Leverage behavioural economics to motivate desired actions in your software

Adam is fascinated by the power of technology to nudge people in the right direction—whether it’s their health, their education, or managing their money. He spent years devouring books like Dan Ariely’s Predictably Irrational that explain principles of behavioural economics—such as anchoring a price next to a more expensive package to make it feel reasonable, or minimizing cognitive load on users to incentivize action

“We use these tactics at Clarity Money extensively,” says Adam. “One of the major problems in personal finance is that it’s so enormous that consumers become overwhelmed, so they end up doing nothing at all.” That’s why the app breaks up finance into small, manageable bits. “It helps the consumer feel empowered, like it’s possible to confidently manage their money.”

For example, the app advises debt-burdened consumers to pay off their smallest debt first. The dopamine hit delivered by crossing even a small item off the list is exactly the jolt consumers need to feel it’s possible for them to get on top of their finances.

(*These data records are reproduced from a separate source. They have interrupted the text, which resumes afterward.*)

-- ==== Sys2Proof/Laws/Keeps/PeerOps.lean ====
section
/-! SUPPORT. What the operations of Machine/PeerOps.lean leave alone. -/
namespace Sys2Proof.Machine
open Sys2Proof
set_option linter.unusedSimpArgs false

theorem State.modPeer_keeps {kl kf : Bool} {kb : State} (s : State) (k : Nat) (f : Peer → Peer)
    (hk : Keeps kl kf kb s) : Keeps kl kf kb (State.modPeer s k f) := by
  unfold State.modPeer
  repeat' (first
    | intro _
    | with_reducible assumption
    | with_reducible apply Keeps.ite
    | split
    | dsimp only [id]
    | simp only [Keeps.upd])

theorem State.startPeer_keeps {kl kf : Bool} {kb : State} (s : State) (i : Nat) (c : Ctx)
    (hk : Keeps kl kf kb s) : Keeps kl kf kb (State.startPeer s i c) := by
  unfold State.startPeer
  repeat' (first
    | intro _
    | with_reducible assumption
    | with_reducible apply Keeps.ite
    | split
    | dsimp only [id]
    | simp only [Keeps.upd, State.modPeer])

theorem State.peerDrop_keeps {kl kf : Bool} {kb : State} (s : State) (i : Nat) (c : Ctx)
    (hk : Keeps kl kf kb s) : Keeps kl kf kb (State.peerDrop s i c) := by
  unfold State.peerDrop
  repeat' (first
    | intro _
    | with_reducible assumption
    | with_reducible apply Keeps.ite
    | split
    | dsimp only [id]
    | simp only [Keeps.upd, State.modPeer])

end Sys2Proof.Machine
end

Adam looks to innovative companies like Ant Financial in China, which is known for gamifying personal finance, offering incentives for good financial behaviour. “It’s a win-win,” explains Adam. “It drives demand for the company, and it’s far better for the consumer.”

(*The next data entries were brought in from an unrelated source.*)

-- ==== Sys2Proof/Laws/Keeps/CamOps.lean ====
section
/-! SUPPORT. What the operations of Machine/CamOps.lean leave alone. -/
namespace Sys2Proof.Machine
open Sys2Proof
set_option linter.unusedSimpArgs false

theorem State.modCam_keeps {kl kf : Bool} {kb : State} (s : State) (c : Nat) (f : Cam → Cam)
    (hk : Keeps kl kf kb s) : Keeps kl kf kb (State.modCam s c f) := by
  unfold State.modCam
  repeat' (first
    | intro _
    | with_reducible assumption
    | with_reducible apply Keeps.ite
    | split
    | dsimp only [id]
    | simp only [Keeps.upd])

theorem State.modRfe_keeps {kl kf : Bool} {kb : State} (s : State) (r : Nat) (f : Rfe → Rfe)
    (hk : Keeps kl kf kb s) : Keeps kl kf kb (State.modRfe s r f) := by
  unfold State.modRfe
  repeat' (first
    | intro _
    | with_reducible assumption
    | with_reducible apply Keeps.ite
    | split
    | dsimp only [id]
    | simp only [Keeps.upd])

theorem State.modPort_keeps {kl kf : Bool} {kb : State} (s : State) (p : Nat) (f : Port → Port)
    (hk : Keeps kl kf kb s) : Keeps kl kf kb (State.modPort s p f) := by
  unfold State.modPort
  repeat' (first
    | intro _
    | with_reducible assumption
    | with_reducible apply Keeps.ite
    | split
    | dsimp only [id]
    | simp only [Keeps.upd])

theorem State.modSne_keeps {kl kf : Bool} {kb : State} (s : State) (n : Nat) (f : Sne → Sne)
    (hk : Keeps kl kf kb s) : Keeps kl kf kb (State.modSne s n f) := by
  unfold State.modSne
  repeat' (first
    | intro _
    | with_reducible assumption
    | with_reducible apply Keeps.ite
    | split
    | dsimp only [id]
    | simp only [Keeps.upd])

theorem State.reportUnits_keeps {kl kf : Bool} {kb : State} (s : State) (g : Nat)
    (hk : Keeps kl kf kb s) : Keeps kl kf kb (State.reportUnits s g) := by
  unfold State.reportUnits
  repeat' (first
    | intro _
    | with_reducible assumption
    | with_reducible apply Keeps.foldl
    | with_reducible apply State.sourceEvent_keeps
    | with_reducible apply Keeps.ite
    | split
    | dsimp only [id]
    | simp only [Keeps.upd, State.modBf, State.modGroup])

theorem State.switchCam_keeps {kl kf : Bool} {kb : State} (s : State) (c : Nat) (reason : Nat)
    (hk : Keeps kl kf kb s) : Keeps kl kf kb (State.switchCam s c reason) := by
  unfold State.switchCam
  repeat' (first
    | intro _
    | with_reducible assumption
    | with_reducible apply State.event_keeps
    | with_reducible apply Keeps.ite
    | split
    | dsimp only [id]
    | simp only [Keeps.upd, State.modCam, State.modRfe])

theorem State.sneRecord_keeps {kl kf : Bool} {kb : State} (s : State) (c : Nat) (f : Frame) (n : Net)
    (hk : Keeps kl kf kb s) : Keeps kl kf kb (State.sneRecord s c f n) := by
  unfold State.sneRecord
  repeat' (first
    | intro _
    | with_reducible assumption
    | with_reducible apply State.raise_keeps
    | with_reducible apply State.record_keeps
    | with_reducible apply Keeps.ite
    | split
    | dsimp only [id]
    | simp only [Keeps.upd, State.modCam])

theorem State.sneFrameEnd_keeps {kl kf : Bool} {kb : State} (s : State) (c : Nat)
    (hk : Keeps kl kf kb s) : Keeps kl kf kb (State.sneFrameEnd s c) := by
  unfold State.sneFrameEnd
  repeat' (first
    | intro _
    | with_reducible assumption
    | with_reducible apply State.sneRecord_keeps
    | with_reducible apply Keeps.ite
    | split
    | dsimp only [id]
    | simp only [Keeps.upd, State.modCam])

theorem State.returnGroup_keeps {kl kf : Bool} {kb : State} (s : State) (c : Nat)
    (hk : Keeps kl kf kb s) : Keeps kl kf kb (State.returnGroup s c) := by
  unfold State.returnGroup
  repeat' (first
    | intro _
    | with_reducible assumption
    | with_reducible apply State.sneFrameEnd_keeps
    | with_reducible apply State.sourceEvent_keeps
    | with_reducible apply Keeps.ite
    | split
    | dsimp only [id]
    | simp only [Keeps.upd, State.modCam])

theorem State.returnGroups_keeps {kl kf : Bool} {kb : State} (s : State) (c : Nat) (y0 : Nat) (hk : Keeps kl kf kb s) :
    Keeps kl kf kb (State.returnGroups s c y0) := by
  induction y0 generalizing s with
  | zero => exact hk
  | succ n ih =>
    unfold State.returnGroups
    dsimp only
    split
    · split
      · exact ih _ (State.returnGroup_keeps _ _ hk)
      · exact hk
    · exact hk

theorem State.fallBack_keeps {kl kf : Bool} {kb : State} (s : State) (c : Nat) (reason : Nat)
    (hk : Keeps kl kf kb s) : Keeps kl kf kb (State.fallBack s c reason) := by
  unfold State.fallBack
  repeat' (first
    | intro _
    | with_reducible assumption
    | with_reducible apply State.returnGroups_keeps
    | with_reducible apply State.switchCam_keeps)

theorem State.stopCam_keeps {kl kf : Bool} {kb : State} (s : State) (c : Nat) (status : Nat)
    (hk : Keeps kl kf kb s) : Keeps kl kf kb (State.stopCam s c status) := by
  unfold State.stopCam
  repeat' (first
    | intro _
    | with_reducible assumption
    | with_reducible apply Keeps.ite
    | split
    | dsimp only [id]
    | simp only [Keeps.upd, State.modCam])

theorem State.moveRfe_keeps {kl kf : Bool} {kb : State} (s : State) (old : Nat) (new : Nat)
    (hk : Keeps kl kf kb s) : Keeps kl kf kb (State.moveRfe s old new) := by
  unfold State.moveRfe
  repeat' (first
    | intro _
    | with_reducible assumption
    | with_reducible apply Keeps.ite
    | split
    | dsimp only [id]
    | simp only [Keeps.upd, State.modBf])

theorem State.moveSne_keeps {kl kf : Bool} {kb : State} (s : State) (c : Nat) (sn : Nat)
    (hk : Keeps kl kf kb s) : Keeps kl kf kb (State.moveSne s c sn) := by
  unfold State.moveSne
  repeat' (first
    | intro _
    | with_reducible assumption
    | with_reducible apply Keeps.ite
    | split
    | dsimp only [id]
    | simp only [Keeps.upd, State.modBf])

theorem State.rehome_keeps {kl kf : Bool} {kb : State} (s : State) (r : Nat) (c : Nat)
    (hk : Keeps kl kf kb s) : Keeps kl kf kb (State.rehome s r c) := by
  unfold State.rehome
  repeat' (first
    | intro _
    | with_reducible assumption
    | with_reducible apply State.stopCam_keeps
    | with_reducible apply Keeps.ite
    | split
    | dsimp only [id]
    | simp only [Keeps.upd, State.modCam])

theorem State.failRfe_keeps {kl kf : Bool} {kb : State} (s : State) (r : Nat)
    (hk : Keeps kl kf kb s) : Keeps kl kf kb (State.failRfe s r) := by
  unfold State.failRfe
  repeat' (first
    | intro _
    | with_reducible assumption
    | with_reducible apply Keeps.foldl
    | with_reducible apply State.event_keeps
    | with_reducible apply State.rehome_keeps
    | with_reducible apply State.updateHealth_keeps
    | with_reducible apply Keeps.ite
    | split
    | dsimp only [id]
    | simp only [Keeps.upd, State.modRfe])

theorem State.dropNet_keeps {kl kf : Bool} {kb : State} (s : State) (c : Nat)
    (hk : Keeps kl kf kb s) : Keeps kl kf kb (State.dropNet s c) := by
  unfold State.dropNet
  repeat' (first
    | intro _
    | with_reducible assumption
    | with_reducible apply State.respond_keeps
    | with_reducible apply Keeps.ite
    | split
    | dsimp only [id]
    | simp only [Keeps.upd, State.modCam, State.modSne])

theorem State.unbindCam_keeps {kl kf : Bool} {kb : State} (s : State) (c : Nat)
    (hk : Keeps kl kf kb s) : Keeps kl kf kb (State.unbindCam s c) := by
  unfold State.unbindCam
  repeat' (first
    | intro _
    | with_reducible assumption
    | with_reducible apply State.calOff_keeps
    | with_reducible apply State.dropNet_keeps
    | with_reducible apply State.updateHealth_keeps
    | with_reducible apply Keeps.ite
    | split
    | dsimp only [id]
    | simp only [Keeps.upd, State.modCam, State.modPort, State.modRfe])

theorem State.fifoPut_keeps {kl kf : Bool} {kb : State} (s : State) (c : Nat) (n : Nat)
    (hk : Keeps kl kf kb s) : Keeps kl kf kb (State.fifoPut s c n) := by
  unfold State.fifoPut
  repeat' (first
    | intro _
    | with_reducible assumption
    | with_reducible apply Keeps.ite
    | split
    | dsimp only [id]
    | simp only [Keeps.upd])

theorem State.ringPut_keeps {kl kf : Bool} {kb : State} (s : State) (c : Nat) (slot : Nat) (codes : List Nat)
    (hk : Keeps kl kf kb s) : Keeps kl kf kb (State.ringPut s c slot codes) := by
  unfold State.ringPut
  repeat' (first
    | intro _
    | with_reducible assumption
    | with_reducible apply State.record_keeps
    | with_reducible apply Keeps.ite
    | split
    | dsimp only [id]
    | simp only [Keeps.upd])

theorem State.spillNext_keeps {kl kf : Bool} {kb : State} (s : State) (c : Nat)
    (hk : Keeps kl kf kb s) : Keeps kl kf kb (State.spillNext s c) := by
  unfold State.spillNext
  repeat' (first
    | intro _
    | with_reducible assumption
    | with_reducible apply State.ringPut_keeps
    | with_reducible apply Keeps.ite
    | split
    | dsimp only [id]
    | simp only [Keeps.upd, State.modCam])

theorem State.pushLine_keeps {kl kf : Bool} {kb : State} (s : State) (c : Nat) (codes : List Nat) (repaired : Bool) (flag : Bool)
    (hk : Keeps kl kf kb s) : Keeps kl kf kb (State.pushLine s c codes repaired flag) := by
  unfold State.pushLine
  repeat' (first
    | intro _
    | with_reducible assumption
    | with_reducible apply State.fifoPut_keeps
    | with_reducible apply State.ringPut_keeps
    | with_reducible apply Keeps.ite
    | split
    | dsimp only [id]
    | simp only [Keeps.upd, State.modCam])

theorem State.deliverLine_keeps {kl kf : Bool} {kb : State} (s : State) (c : Nat) (codes : Option (List Nat))
    (hk : Keeps kl kf kb s) : Keeps kl kf kb (State.deliverLine s c codes) := by
  unfold State.deliverLine
  repeat' (first
    | intro _
    | with_reducible assumption
    | with_reducible apply State.pushLine_keeps
    | with_reducible apply Keeps.ite
    | split
    | dsimp only [id]
    | simp only [Keeps.upd, State.modCam])

theorem State.fillFrame_keeps {kl kf : Bool} {kb : State} (s : State) (c : Nat) (y0 : Nat) (hk : Keeps kl kf kb s) :
    Keeps kl kf kb (State.fillFrame s c y0) := by
  induction y0 generalizing s with
  | zero => exact hk
  | succ n ih =>
    unfold State.fillFrame
    dsimp only
    split
    · exact ih _ (State.pushLine_keeps _ _ _ _ _ hk)
    · exact hk

theorem State.endFrame_keeps {kl kf : Bool} {kb : State} (s : State) (c : Nat) (short : Bool)
    (hk : Keeps kl kf kb s) : Keeps kl kf kb (State.endFrame s c short) := by
  unfold State.endFrame
  repeat' (first
    | intro _
    | with_reducible assumption
    | with_reducible apply State.fillFrame_keeps
    | with_reducible apply State.sneFrameEnd_keeps
    | with_reducible apply Keeps.ite
    | split
    | dsimp only [id]
    | simp only [Keeps.upd, State.modCam])

end Sys2Proof.Machine
end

For digital-only banks, intuitive UX is the new friendly receptionist

As the Head of Product at Marcus, Goldman Sachs’ digital-only bank, Adam has a front row seat to the neo-bank wave. The category is gaining major traction with digitally-savvy consumers, a trend that’s further accelerated by the Covid-19 pandemic. Consumers are also realizing the enormous cost advantage gets passed onto them when physical branches are eliminated. “Somebody has to pay for those marble columns,” says Adam. “And that somebody is the consumer.”

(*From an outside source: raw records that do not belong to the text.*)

-- ==== Sys2Proof/Laws/Keeps/Power.lean ====
section
/-! SUPPORT. What the operations of Machine/Power.lean leave alone. -/
namespace Sys2Proof.Machine
open Sys2Proof
set_option linter.unusedSimpArgs false

theorem State.modPower_keeps {kl kf : Bool} {kb : State} (s : State) (f : Power → Power)
    (hk : Keeps kl kf kb s) : Keeps kl kf kb (State.modPower s f) := by
  unfold State.modPower
  repeat' (first
    | intro _
    | with_reducible assumption
    | with_reducible apply Keeps.ite
    | split
    | dsimp only [id]
    | simp only [Keeps.upd])

theorem execPcieRefclkLoss_keeps {kl kf : Bool} (t : Nat) (s : State) :
    ∃ s1, execPcieRefclkLoss t s = .next s1 ∧ Keeps kl kf (s.at t) s1 := by
  refine ⟨_, rfl, ?_⟩
  repeat' (first
    | intro _
    | (with_reducible first | exact Keeps.refl _ _ _ | assumption)
    | with_reducible apply Keeps.ite
    | split
    | dsimp only [id]
    | simp only [Keeps.upd, State.modPci, State.modPower])

theorem execPlRefclkLoss_keeps {kl kf : Bool} (t : Nat) (s : State) :
    ∃ s1, execPlRefclkLoss t s = .next s1 ∧ Keeps kl kf (s.at t) s1 := by
  refine ⟨_, rfl, ?_⟩
  repeat' (first
    | intro _
    | (with_reducible first | exact Keeps.refl _ _ _ | assumption)
    | with_reducible apply Keeps.foldl
    | with_reducible apply State.losePeer_keeps
    | with_reducible apply Keeps.ite
    | split
    | dsimp only [id]
    | simp only [Keeps.upd, State.modPower])

theorem execXtal32kLoss_keeps {kl kf : Bool} (t : Nat) (s : State) :
    ∃ s1, execXtal32kLoss t s = .next s1 ∧ Keeps kl kf (s.at t) s1 := by
  refine ⟨_, rfl, ?_⟩
  repeat' (first
    | intro _
    | (with_reducible first | exact Keeps.refl _ _ _ | assumption)
    | with_reducible apply State.note_keeps
    | with_reducible apply Keeps.ite
    | split
    | dsimp only [id]
    | simp only [Keeps.upd, State.modPower])

theorem State.modSteeple_keeps {kl kf : Bool} {kb : State} (s : State) (n : Nat) (f : Steeple → Steeple)
    (hk : Keeps kl kf kb s) : Keeps kl kf kb (State.modSteeple s n f) := by
  unfold State.modSteeple
  repeat' (first
    | intro _
    | with_reducible assumption
    | with_reducible apply Keeps.ite
    | split
    | dsimp only [id]
    | simp only [Keeps.upd, State.modPower])

theorem State.writeVout_keeps {kl kf : Bool} {kb : State} (s : State) (n : Nat) (point : Nat)
    (hk : Keeps kl kf kb s) : Keeps kl kf kb (State.writeVout s n point) := by
  unfold State.writeVout
  repeat' (first
    | intro _
    | with_reducible assumption
    | with_reducible apply State.emit_keeps
    | with_reducible apply Keeps.ite)

theorem State.startDvfs_keeps {kl kf : Bool} {kb : State} (s : State) (n : Nat) (point : Nat)
    (hk : Keeps kl kf kb s) : Keeps kl kf kb (State.startDvfs s n point) := by
  unfold State.startDvfs
  repeat' (first
    | intro _
    | with_reducible assumption
    | with_reducible apply State.writeVout_keeps
    | with_reducible apply Keeps.ite
    | split
    | dsimp only [id]
    | simp only [Keeps.upd, State.modPower, State.modSteeple])

theorem execDvfsChange_keeps {kl kf : Bool} (t : Nat) (st : Nat) (point : Nat) (s : State) :
    ∃ s1, execDvfsChange t st point s = .next s1 ∧ Keeps kl kf (s.at t) s1 := by
  refine ⟨_, rfl, ?_⟩
  repeat' (first
    | intro _
    | (with_reducible first | exact Keeps.refl _ _ _ | assumption)
    | with_reducible apply State.startDvfs_keeps)

theorem State.vrmFault_keeps {kl kf : Bool} {kb : State} (s : State) (n : Nat)
    (hk : Keeps kl kf kb s) : Keeps kl kf kb (State.vrmFault s n) := by
  unfold State.vrmFault
  repeat' (first
    | intro _
    | with_reducible assumption
    | with_reducible apply State.note_keeps
    | with_reducible apply State.updateHealth_keeps
    | with_reducible apply Keeps.ite
    | split
    | dsimp only [id]
    | simp only [Keeps.upd, State.modPower, State.modSteeple])

theorem voutSettledEffect_keeps {kl kf : Bool} {kb : State} (t : Nat) (n : Nat) (mv : Nat) (s0 : State)
    (hk : Keeps kl kf kb (s0.at t)) : Keeps kl kf kb (voutSettledEffect t n mv s0) := by
  unfold voutSettledEffect
  repeat' (first
    | intro _
    | with_reducible assumption
    | with_reducible apply State.vrmFault_keeps
    | with_reducible apply Keeps.ite
    | split
    | dsimp only [id]
    | simp only [Keeps.upd, State.modPower, State.modSteeple])

theorem execDvfsVoutSettled_keeps {kl kf : Bool} (t : Nat) (st : Nat) (mv : Nat) (s : State) :
    ∃ s1, execDvfsVoutSettled t st mv s = .next s1 ∧ Keeps kl kf (s.at t) s1 := by
  refine ⟨_, rfl, ?_⟩
  repeat' (first
    | intro _
    | (with_reducible first | exact Keeps.refl _ _ _ | assumption)
    | with_reducible apply voutSettledEffect_keeps)

theorem State.endThrottle_keeps {kl kf : Bool} {kb : State} (s : State) (n : Nat)
    (hk : Keeps kl kf kb s) : Keeps kl kf kb (State.endThrottle s n) := by
  unfold State.endThrottle
  repeat' (first
    | intro _
    | with_reducible assumption
    | with_reducible apply State.event_keeps
    | with_reducible apply Keeps.ite
    | split
    | dsimp only [id]
    | simp only [Keeps.upd])

theorem State.endIfBack_keeps {kl kf : Bool} {kb : State} (s : State) (n : Nat)
    (hk : Keeps kl kf kb s) : Keeps kl kf kb (State.endIfBack s n) := by
  unfold State.endIfBack
  repeat' (first
    | intro _
    | with_reducible assumption
    | with_reducible apply State.endThrottle_keeps
    | with_reducible apply Keeps.ite)

theorem relockEffect_keeps {kl kf : Bool} {kb : State} (t : Nat) (n : Nat) (s0 : State)
    (hk : Keeps kl kf kb (s0.at t)) : Keeps kl kf kb (relockEffect t n s0) := by
  unfold relockEffect
  repeat' (first
    | intro _
    | with_reducible assumption
    | with_reducible apply State.endIfBack_keeps
    | with_reducible apply State.writeVout_keeps
    | with_reducible apply Keeps.ite
    | split
    | dsimp only [id]
    | simp only [Keeps.upd, State.modPower, State.modSteeple])

theorem execDvfsRelockComplete_keeps {kl kf : Bool} (t : Nat) (st : Nat) (s : State) :
    ∃ s1, execDvfsRelockComplete t st s = .next s1 ∧ Keeps kl kf (s.at t) s1 := by
  refine ⟨_, rfl, ?_⟩
  repeat' (first
    | intro _
    | (with_reducible first | exact Keeps.refl _ _ _ | assumption)
    | with_reducible apply relockEffect_keeps)

theorem execPmbusFault_keeps {kl kf : Bool} (t : Nat) (st : Nat) (s : State) :
    ∃ s1, execPmbusFault t st s = .next s1 ∧ Keeps kl kf (s.at t) s1 := by
  refine ⟨_, rfl, ?_⟩
  repeat' (first
    | intro _
    | (with_reducible first | exact Keeps.refl _ _ _ | assumption)
    | with_reducible apply State.vrmFault_keeps
    | with_reducible apply Keeps.ite)

theorem ungateEffect_keeps {kl kf : Bool} {kb : State} (t : Nat) (u : GateUnit) (s0 : State)
    (hk : Keeps kl kf kb (s0.at t)) : Keeps kl kf kb (ungateEffect t u s0) := by
  unfold ungateEffect
  repeat' (first
    | intro _
    | with_reducible assumption
    | with_reducible apply State.clearUnit_keeps
    | with_reducible apply State.setGate_keeps
    | with_reducible apply Keeps.ite
    | split
    | dsimp only [id]
    | simp only [Keeps.upd, State.modPower])

theorem execUnitUngateComplete_keeps {kl kf : Bool} (t : Nat) (u : GateUnit) (s : State) :
    ∃ s1, execUnitUngateComplete t u s = .next s1 ∧ Keeps kl kf (s.at t) s1 := by
  refine ⟨_, rfl, ?_⟩
  repeat' (first
    | intro _
    | (with_reducible first | exact Keeps.refl _ _ _ | assumption)
    | with_reducible apply ungateEffect_keeps)

theorem State.startRun_keeps {kl kf : Bool} {kb : State} (s : State) (b : Nat)
    (hk : Keeps kl kf kb s) : Keeps kl kf kb (State.startRun s b) := by
  unfold State.startRun
  repeat' (first
    | intro _
    | with_reducible assumption
    | with_reducible apply Keeps.ite
    | split
    | dsimp only [id]
    | simp only [Keeps.upd, State.modBlock])

theorem State.startRuns_keeps {kl kf : Bool} {kb : State} (s : State)
    (hk : Keeps kl kf kb s) : Keeps kl kf kb (State.startRuns s) := by
  unfold State.startRuns
  repeat' (first
    | intro _
    | with_reducible assumption
    | with_reducible apply Keeps.foldl
    | with_reducible apply State.startRun_keeps
    | with_reducible apply Keeps.ite)

theorem State.trip_keeps {kl kf : Bool} {kb : State} (s : State)
    (hk : Keeps kl kf kb s) : Keeps kl kf kb (State.trip s) := by
  unfold State.trip
  repeat' (first
    | intro _
    | with_reducible assumption
    | with_reducible apply State.emit_keeps
    | with_reducible apply State.hold_keeps
    | with_reducible apply State.resetTo_keeps
    | with_reducible apply Keeps.ite
    | split
    | dsimp only [id]
    | simp only [Keeps.upd])

theorem State.checkWarn_keeps {kl kf : Bool} {kb : State} (s : State) (i : Nat)
    (hk : Keeps kl kf kb s) : Keeps kl kf kb (State.checkWarn s i) := by
  unfold State.checkWarn
  repeat' (first
    | intro _
    | with_reducible assumption
    | with_reducible apply State.event_keeps
    | with_reducible apply Keeps.ite
    | split
    | dsimp only [id]
    | simp only [Keeps.upd])

theorem State.checkHot_keeps {kl kf : Bool} {kb : State} (s : State) (i : Nat)
    (hk : Keeps kl kf kb s) : Keeps kl kf kb (State.checkHot s i) := by
  unfold State.checkHot
  repeat' (first
    | intro _
    | with_reducible assumption
    | with_reducible apply State.event_keeps
    | with_reducible apply Keeps.ite
    | split
    | dsimp only [id]
    | simp only [Keeps.upd])

theorem State.checkThrottle_keeps {kl kf : Bool} {kb : State} (s : State) (n : Nat)
    (hk : Keeps kl kf kb s) : Keeps kl kf kb (State.checkThrottle s n) := by
  unfold State.checkThrottle
  repeat' (first
    | intro _
    | with_reducible assumption
    | with_reducible apply State.endIfBack_keeps
    | with_reducible apply State.event_keeps
    | with_reducible apply Keeps.ite
    | split
    | dsimp only [id]
    | simp only [Keeps.upd])

theorem temperatureEffect_keeps {kl kf : Bool} {kb : State} (t : Nat) (temps : List Int) (s0 : State)
    (hk : Keeps kl kf kb (s0.at t)) : Keeps kl kf kb (temperatureEffect t temps s0) := by
  unfold temperatureEffect
  repeat' (first
    | intro _
    | with_reducible assumption
    | with_reducible apply Keeps.foldl
    | with_reducible apply State.checkHot_keeps
    | with_reducible apply State.checkThrottle_keeps
    | with_reducible apply State.checkWarn_keeps
    | with_reducible apply State.startRuns_keeps
    | with_reducible apply State.trip_keeps
    | with_reducible apply Keeps.ite
    | split
    | dsimp only [id]
    | simp only [Keeps.upd])

theorem execTemperatureSample_keeps {kl kf : Bool} (t : Nat) (temps : List Int) (s : State) :
    ∃ s1, execTemperatureSample t temps s = .next s1 ∧ Keeps kl kf (s.at t) s1 := by
  refine ⟨_, rfl, ?_⟩
  repeat' (first
    | intro _
    | (with_reducible first | exact Keeps.refl _ _ _ | assumption)
    | with_reducible apply temperatureEffect_keeps)

theorem throttleEffect_keeps {kl kf : Bool} {kb : State} (t : Nat) (n : Nat) (s0 : State)
    (hk : Keeps kl kf kb (s0.at t)) : Keeps kl kf kb (throttleEffect t n s0) := by
  unfold throttleEffect
  repeat' (first
    | intro _
    | with_reducible assumption
    | with_reducible apply State.endIfBack_keeps
    | with_reducible apply State.startDvfs_keeps
    | with_reducible apply Keeps.ite
    | split
    | dsimp only [id]
    | simp only [Keeps.upd])

theorem execThrottleStep_keeps {kl kf : Bool} (t : Nat) (st : Nat) (s : State) :
    ∃ s1, execThrottleStep t st s = .next s1 ∧ Keeps kl kf (s.at t) s1 := by
  refine ⟨_, rfl, ?_⟩
  repeat' (first
    | intro _
    | (with_reducible first | exact Keeps.refl _ _ _ | assumption)
    | with_reducible apply throttleEffect_keeps)

theorem State.checkRail_keeps {kl kf : Bool} {kb : State} (s : State) (r : Nat) (mv : Nat)
    (hk : Keeps kl kf kb s) : Keeps kl kf kb (State.checkRail s r mv) := by
  unfold State.checkRail
  repeat' (first
    | intro _
    | with_reducible assumption
    | with_reducible apply State.event_keeps
    | with_reducible apply Keeps.ite
    | split
    | dsimp only [id]
    | simp only [Keeps.upd])

theorem execVoltageSample_keeps {kl kf : Bool} (t : Nat) (mv : List Nat) (s : State) :
    ∃ s1, execVoltageSample t mv s = .next s1 ∧ Keeps kl kf (s.at t) s1 := by
  refine ⟨_, rfl, ?_⟩
  repeat' (first
    | intro _
    | (with_reducible first | exact Keeps.refl _ _ _ | assumption)
    | with_reducible apply Keeps.foldl
    | with_reducible apply State.checkRail_keeps
    | with_reducible apply Keeps.ite)

theorem ppsEdgeEffect_keeps {kl kf : Bool} {kb : State} (t : Nat) (s0 : State)
    (hk : Keeps kl kf kb (s0.at t)) : Keeps kl kf kb (ppsEdgeEffect t s0) := by
  unfold ppsEdgeEffect
  repeat' (first
    | intro _
    | with_reducible assumption
    | with_reducible apply Keeps.ite
    | split
    | dsimp only [id]
    | simp only [Keeps.upd])

theorem execPpsEdge_keeps {kl kf : Bool} (t : Nat) (s : State) :
    ∃ s1, execPpsEdge t s = .next s1 ∧ Keeps kl kf (s.at t) s1 := by
  refine ⟨_, rfl, ?_⟩
  repeat' (first
    | intro _
    | (with_reducible first | exact Keeps.refl _ _ _ | assumption)
    | with_reducible apply ppsEdgeEffect_keeps)

theorem execPpsLoss_keeps {kl kf : Bool} (t : Nat) (s : State) :
    ∃ s1, execPpsLoss t s = .next s1 ∧ Keeps kl kf (s.at t) s1 := by
  refine ⟨_, rfl, ?_⟩
  repeat' (first
    | intro _
    | (with_reducible first | exact Keeps.refl _ _ _ | assumption)
    | with_reducible apply State.event_keeps
    | with_reducible apply Keeps.ite
    | split
    | dsimp only [id]
    | simp only [Keeps.upd])

end Sys2Proof.Machine
end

With no physical branches to convey the brand promise, it’s imperative for digital products to shine. That’s why Adam’s team is relentlessly obsessed with designing a user experience that is clean, intuitive, and beautiful.

“The digital experience is absolutely critical, because it is the point of interaction with the consumer that is the most profound,” explains Adam. “There is no branch to walk into, there is no smiley receptionist to greet you. So the digital experience must feel warm, secure, and human.”

A scrappy MVP beats a slick pitch deck

When it comes to turning skeptics into believers, Adam firmly believes in the power of the prototype. When he first started telling people about the idea for Clarity, many would scoff and say, “Mint does that” or say that the whole personal finance management space is already covered. But as soon as he would show them the prototype, it would click in an instant and he’d have raving supporters.

“Our prototype was nothing fancy at all,” recalls Adam with a laugh. “I literally built myself with a guy from Latvia I found on 99designs.” Adam would sketch out what he wanted the app to look like, and rely on his freelance design support to bring it to life. Then, he’d put his prototype into Invision and shop it around for feedback.

Adam attributes the eventual success of the app to this early model. “I had the credibility of an entrepreneur and a venture investor, but it still wasn’t enough,” says Adam. “People need to see it, and hold your idea in a tangible way—even if it’s rough around the edges.”

If you’re lucky enough to be close to giants, learn from them

While some are intimidated when surrounded by masters of their domains, Adam is inspired to be so close to the success of his partner and his brother.

“I’m delighted by Padma’s success,” says Adam. “I’m incredibly proud of her.” He’s most proud of her show Taste the Nation, which celebrates immigrant communities throughout the United States and tells the story of America through food.

As for his brother? “I can’t help but have sibling rivalry with Michael,” admits Adam. “But I’m going to go ahead and concede that he won.” But it broadened his aperture around his own ambition—and his appreciation for what’s possible. “I was given a front row seat to one of the most incredible success stories in recent times. It has only inspired me to seek out my own success and my own career.”